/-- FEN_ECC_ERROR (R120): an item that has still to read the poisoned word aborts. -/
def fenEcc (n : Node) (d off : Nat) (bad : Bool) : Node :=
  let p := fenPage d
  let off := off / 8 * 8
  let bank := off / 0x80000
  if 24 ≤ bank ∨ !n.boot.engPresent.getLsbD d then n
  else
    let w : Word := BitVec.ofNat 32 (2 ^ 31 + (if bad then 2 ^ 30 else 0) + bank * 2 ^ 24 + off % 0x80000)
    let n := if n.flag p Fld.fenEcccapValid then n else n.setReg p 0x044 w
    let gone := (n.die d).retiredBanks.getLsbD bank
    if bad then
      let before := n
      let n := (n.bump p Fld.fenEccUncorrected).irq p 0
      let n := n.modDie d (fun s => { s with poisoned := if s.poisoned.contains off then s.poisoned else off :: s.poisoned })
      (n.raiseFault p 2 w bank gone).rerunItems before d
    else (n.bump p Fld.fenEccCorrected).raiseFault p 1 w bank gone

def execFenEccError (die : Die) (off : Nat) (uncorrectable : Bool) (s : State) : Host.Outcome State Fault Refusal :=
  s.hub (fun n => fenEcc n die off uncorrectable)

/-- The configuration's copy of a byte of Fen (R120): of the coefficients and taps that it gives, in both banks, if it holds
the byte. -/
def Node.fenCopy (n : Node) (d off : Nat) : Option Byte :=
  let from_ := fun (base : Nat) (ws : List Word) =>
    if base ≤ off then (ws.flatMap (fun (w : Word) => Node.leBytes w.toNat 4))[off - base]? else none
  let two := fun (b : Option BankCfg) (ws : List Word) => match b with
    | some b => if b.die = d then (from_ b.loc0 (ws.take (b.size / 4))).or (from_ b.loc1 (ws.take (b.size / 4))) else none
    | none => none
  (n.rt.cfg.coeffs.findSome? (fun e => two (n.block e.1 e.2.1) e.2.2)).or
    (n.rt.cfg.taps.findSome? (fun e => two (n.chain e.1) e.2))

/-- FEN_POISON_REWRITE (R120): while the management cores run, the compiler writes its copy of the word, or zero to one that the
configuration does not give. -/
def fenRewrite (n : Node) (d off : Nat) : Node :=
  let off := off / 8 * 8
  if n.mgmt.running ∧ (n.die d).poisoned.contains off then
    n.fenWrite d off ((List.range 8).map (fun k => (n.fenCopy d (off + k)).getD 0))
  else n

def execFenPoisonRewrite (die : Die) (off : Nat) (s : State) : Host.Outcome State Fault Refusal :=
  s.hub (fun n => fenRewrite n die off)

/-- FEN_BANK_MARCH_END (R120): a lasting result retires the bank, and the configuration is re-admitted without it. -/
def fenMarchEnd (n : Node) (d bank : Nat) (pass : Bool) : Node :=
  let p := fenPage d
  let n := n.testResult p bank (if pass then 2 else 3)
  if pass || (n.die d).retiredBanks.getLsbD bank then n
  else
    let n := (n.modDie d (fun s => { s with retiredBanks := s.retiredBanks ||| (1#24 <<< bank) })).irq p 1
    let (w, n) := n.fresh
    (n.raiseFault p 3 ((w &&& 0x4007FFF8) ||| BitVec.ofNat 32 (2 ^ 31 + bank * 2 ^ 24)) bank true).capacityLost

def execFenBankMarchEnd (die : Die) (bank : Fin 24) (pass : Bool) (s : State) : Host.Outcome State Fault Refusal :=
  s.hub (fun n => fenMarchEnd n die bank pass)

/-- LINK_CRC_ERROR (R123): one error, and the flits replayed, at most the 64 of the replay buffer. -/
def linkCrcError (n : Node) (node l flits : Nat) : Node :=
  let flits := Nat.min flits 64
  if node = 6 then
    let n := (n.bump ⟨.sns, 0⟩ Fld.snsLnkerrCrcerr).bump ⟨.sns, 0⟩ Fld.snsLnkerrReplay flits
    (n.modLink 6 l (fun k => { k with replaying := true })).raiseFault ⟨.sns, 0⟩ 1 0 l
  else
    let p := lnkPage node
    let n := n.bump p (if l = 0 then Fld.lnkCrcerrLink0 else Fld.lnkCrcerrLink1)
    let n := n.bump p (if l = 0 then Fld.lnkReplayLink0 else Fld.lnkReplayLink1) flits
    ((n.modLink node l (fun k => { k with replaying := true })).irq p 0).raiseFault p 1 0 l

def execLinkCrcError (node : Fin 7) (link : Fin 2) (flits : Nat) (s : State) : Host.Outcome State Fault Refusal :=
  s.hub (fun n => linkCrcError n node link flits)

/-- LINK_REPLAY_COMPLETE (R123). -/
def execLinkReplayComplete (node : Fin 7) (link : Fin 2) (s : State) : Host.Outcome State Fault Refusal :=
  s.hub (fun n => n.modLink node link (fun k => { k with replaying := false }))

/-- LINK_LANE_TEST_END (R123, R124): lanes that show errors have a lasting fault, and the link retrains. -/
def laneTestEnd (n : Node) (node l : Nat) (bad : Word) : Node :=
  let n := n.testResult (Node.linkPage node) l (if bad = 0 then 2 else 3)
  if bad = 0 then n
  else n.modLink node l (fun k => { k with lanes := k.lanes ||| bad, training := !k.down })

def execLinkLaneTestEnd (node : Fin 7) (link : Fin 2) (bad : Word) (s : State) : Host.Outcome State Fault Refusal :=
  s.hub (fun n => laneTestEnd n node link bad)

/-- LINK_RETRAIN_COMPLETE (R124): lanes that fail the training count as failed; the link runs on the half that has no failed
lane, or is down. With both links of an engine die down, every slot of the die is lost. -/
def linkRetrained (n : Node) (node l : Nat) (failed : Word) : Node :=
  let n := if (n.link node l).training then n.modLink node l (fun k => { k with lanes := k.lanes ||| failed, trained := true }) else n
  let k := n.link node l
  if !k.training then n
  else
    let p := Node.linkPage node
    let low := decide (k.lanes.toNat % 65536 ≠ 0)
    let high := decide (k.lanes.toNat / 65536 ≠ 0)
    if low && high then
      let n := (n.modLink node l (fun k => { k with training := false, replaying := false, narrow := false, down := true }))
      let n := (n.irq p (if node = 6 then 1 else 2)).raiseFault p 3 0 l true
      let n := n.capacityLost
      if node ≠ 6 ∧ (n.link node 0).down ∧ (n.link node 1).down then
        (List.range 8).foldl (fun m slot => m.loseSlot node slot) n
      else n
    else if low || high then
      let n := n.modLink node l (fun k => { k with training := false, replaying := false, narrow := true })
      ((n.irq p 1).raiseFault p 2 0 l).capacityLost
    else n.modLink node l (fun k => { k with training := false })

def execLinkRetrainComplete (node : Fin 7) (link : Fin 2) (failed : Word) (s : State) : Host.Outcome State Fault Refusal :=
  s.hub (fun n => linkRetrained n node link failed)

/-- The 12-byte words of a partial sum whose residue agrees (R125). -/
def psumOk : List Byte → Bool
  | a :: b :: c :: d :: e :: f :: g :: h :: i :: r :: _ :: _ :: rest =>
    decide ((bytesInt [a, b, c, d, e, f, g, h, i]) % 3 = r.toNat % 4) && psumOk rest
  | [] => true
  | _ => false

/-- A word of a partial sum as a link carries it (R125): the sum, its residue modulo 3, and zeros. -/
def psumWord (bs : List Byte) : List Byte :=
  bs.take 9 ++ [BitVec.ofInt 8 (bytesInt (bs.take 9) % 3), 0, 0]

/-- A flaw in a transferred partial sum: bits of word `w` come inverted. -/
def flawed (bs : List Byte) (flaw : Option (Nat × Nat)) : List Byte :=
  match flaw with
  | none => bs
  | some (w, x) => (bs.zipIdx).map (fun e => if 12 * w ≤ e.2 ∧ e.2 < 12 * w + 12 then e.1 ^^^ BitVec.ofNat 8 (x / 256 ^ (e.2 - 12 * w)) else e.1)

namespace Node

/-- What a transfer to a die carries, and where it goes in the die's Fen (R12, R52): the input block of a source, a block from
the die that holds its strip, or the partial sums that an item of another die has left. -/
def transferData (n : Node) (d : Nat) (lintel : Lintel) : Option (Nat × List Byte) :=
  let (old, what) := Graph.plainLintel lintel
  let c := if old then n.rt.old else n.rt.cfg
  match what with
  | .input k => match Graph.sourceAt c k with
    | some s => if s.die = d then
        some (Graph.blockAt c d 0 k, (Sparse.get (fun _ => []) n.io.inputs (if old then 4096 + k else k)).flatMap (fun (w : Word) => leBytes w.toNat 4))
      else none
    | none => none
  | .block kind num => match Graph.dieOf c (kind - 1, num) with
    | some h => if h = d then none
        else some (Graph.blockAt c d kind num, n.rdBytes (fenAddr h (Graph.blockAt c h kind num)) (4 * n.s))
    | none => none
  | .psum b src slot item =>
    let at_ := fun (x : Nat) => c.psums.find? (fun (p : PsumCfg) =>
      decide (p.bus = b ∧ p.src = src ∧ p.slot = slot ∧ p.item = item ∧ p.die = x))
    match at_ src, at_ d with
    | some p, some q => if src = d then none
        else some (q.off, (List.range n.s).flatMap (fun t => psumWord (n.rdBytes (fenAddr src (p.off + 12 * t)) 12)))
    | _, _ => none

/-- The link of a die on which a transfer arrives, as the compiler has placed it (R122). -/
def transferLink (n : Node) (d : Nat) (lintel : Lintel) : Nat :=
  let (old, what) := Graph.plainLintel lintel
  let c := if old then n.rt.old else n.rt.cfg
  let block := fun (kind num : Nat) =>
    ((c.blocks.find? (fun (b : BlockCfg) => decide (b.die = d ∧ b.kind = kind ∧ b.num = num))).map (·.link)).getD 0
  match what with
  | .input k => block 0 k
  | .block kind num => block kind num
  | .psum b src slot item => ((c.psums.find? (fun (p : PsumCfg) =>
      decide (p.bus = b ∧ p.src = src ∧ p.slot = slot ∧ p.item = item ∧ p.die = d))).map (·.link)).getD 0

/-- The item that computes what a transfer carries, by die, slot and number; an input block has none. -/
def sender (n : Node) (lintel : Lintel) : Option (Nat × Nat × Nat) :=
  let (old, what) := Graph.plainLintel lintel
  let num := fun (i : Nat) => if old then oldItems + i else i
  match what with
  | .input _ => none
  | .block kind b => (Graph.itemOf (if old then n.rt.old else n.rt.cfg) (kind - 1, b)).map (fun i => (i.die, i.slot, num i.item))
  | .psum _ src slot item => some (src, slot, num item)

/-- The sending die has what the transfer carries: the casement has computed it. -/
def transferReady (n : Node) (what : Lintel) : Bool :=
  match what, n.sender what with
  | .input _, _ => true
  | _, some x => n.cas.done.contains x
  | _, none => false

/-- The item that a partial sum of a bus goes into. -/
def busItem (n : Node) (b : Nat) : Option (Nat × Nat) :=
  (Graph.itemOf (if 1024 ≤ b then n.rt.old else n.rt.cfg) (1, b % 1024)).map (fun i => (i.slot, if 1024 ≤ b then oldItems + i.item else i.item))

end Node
---
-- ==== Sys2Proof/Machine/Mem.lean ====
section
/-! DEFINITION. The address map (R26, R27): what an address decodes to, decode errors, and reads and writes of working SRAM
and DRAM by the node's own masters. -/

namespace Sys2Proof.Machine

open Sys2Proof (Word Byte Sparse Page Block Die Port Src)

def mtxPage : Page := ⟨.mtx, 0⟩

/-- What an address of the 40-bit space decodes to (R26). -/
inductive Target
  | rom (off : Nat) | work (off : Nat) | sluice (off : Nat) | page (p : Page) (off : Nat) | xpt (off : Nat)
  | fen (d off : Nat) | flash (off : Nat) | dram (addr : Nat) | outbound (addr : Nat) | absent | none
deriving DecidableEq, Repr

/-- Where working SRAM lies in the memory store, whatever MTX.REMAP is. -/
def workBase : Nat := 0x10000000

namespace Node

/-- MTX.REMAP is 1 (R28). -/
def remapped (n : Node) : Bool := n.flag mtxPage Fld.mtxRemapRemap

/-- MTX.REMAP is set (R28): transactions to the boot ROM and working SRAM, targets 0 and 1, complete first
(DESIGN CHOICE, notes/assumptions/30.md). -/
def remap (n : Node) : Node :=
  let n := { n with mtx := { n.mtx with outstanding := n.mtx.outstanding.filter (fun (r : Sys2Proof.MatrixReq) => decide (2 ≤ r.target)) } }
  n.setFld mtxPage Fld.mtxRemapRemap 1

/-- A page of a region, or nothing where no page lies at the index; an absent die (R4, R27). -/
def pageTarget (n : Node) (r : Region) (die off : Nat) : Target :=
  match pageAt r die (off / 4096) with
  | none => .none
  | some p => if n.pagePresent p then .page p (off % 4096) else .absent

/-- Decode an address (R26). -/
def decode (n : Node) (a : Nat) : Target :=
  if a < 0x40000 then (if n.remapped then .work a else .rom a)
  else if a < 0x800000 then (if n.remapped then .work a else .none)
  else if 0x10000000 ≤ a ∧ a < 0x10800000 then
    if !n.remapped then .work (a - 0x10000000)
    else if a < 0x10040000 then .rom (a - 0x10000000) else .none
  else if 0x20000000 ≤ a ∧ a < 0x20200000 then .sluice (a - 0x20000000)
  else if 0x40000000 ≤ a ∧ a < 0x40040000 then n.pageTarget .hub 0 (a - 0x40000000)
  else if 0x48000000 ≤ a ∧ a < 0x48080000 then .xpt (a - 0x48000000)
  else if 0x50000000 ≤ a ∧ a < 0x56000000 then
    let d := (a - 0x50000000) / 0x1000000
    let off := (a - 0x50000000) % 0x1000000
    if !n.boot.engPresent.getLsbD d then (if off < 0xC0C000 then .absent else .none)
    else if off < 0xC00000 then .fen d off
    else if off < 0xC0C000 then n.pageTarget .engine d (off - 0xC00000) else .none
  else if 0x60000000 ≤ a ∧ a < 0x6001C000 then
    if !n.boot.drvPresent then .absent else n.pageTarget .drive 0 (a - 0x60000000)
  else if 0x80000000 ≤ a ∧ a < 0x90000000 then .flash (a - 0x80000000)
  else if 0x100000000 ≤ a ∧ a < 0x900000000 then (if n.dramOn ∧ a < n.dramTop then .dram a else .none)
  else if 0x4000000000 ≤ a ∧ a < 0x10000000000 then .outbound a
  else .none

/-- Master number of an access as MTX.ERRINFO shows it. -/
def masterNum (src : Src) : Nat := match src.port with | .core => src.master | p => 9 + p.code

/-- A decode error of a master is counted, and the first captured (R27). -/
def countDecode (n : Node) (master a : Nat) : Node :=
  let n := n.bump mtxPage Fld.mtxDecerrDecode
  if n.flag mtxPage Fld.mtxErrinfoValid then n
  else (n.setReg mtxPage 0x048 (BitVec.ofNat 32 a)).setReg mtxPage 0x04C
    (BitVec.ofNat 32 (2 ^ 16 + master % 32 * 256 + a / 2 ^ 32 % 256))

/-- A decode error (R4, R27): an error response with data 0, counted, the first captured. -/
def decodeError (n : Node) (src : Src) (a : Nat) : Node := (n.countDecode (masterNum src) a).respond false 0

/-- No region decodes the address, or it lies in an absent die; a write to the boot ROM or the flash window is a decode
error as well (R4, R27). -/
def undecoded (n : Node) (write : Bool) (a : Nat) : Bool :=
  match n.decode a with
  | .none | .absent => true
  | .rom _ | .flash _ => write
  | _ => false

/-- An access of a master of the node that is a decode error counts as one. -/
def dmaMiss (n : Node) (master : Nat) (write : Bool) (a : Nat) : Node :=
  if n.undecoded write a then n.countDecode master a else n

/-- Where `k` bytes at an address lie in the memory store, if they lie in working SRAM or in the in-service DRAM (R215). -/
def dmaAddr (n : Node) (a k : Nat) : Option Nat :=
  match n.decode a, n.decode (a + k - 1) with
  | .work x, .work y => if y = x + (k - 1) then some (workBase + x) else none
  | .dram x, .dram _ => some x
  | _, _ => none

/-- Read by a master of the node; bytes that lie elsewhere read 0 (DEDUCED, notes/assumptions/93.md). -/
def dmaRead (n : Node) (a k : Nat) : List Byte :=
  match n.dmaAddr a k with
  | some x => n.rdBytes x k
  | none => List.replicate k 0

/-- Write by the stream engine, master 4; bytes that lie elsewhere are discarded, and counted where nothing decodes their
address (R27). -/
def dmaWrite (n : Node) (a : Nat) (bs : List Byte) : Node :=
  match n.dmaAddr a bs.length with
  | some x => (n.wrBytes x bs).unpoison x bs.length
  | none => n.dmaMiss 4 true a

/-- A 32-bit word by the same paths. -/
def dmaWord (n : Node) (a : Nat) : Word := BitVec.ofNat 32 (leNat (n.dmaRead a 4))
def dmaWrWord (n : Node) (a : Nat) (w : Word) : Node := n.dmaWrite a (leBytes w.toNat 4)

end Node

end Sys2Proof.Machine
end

Task requirements
Take every line from the listing above that includes the word "contains" and copy it.

Output below
      let n := n.modDie d (fun s => { s with poisoned := if s.poisoned.contains off then s.poisoned else off :: s.poisoned })
  if n.mgmt.running ∧ (n.die d).poisoned.contains off then
  | _, some x => n.cas.done.contains x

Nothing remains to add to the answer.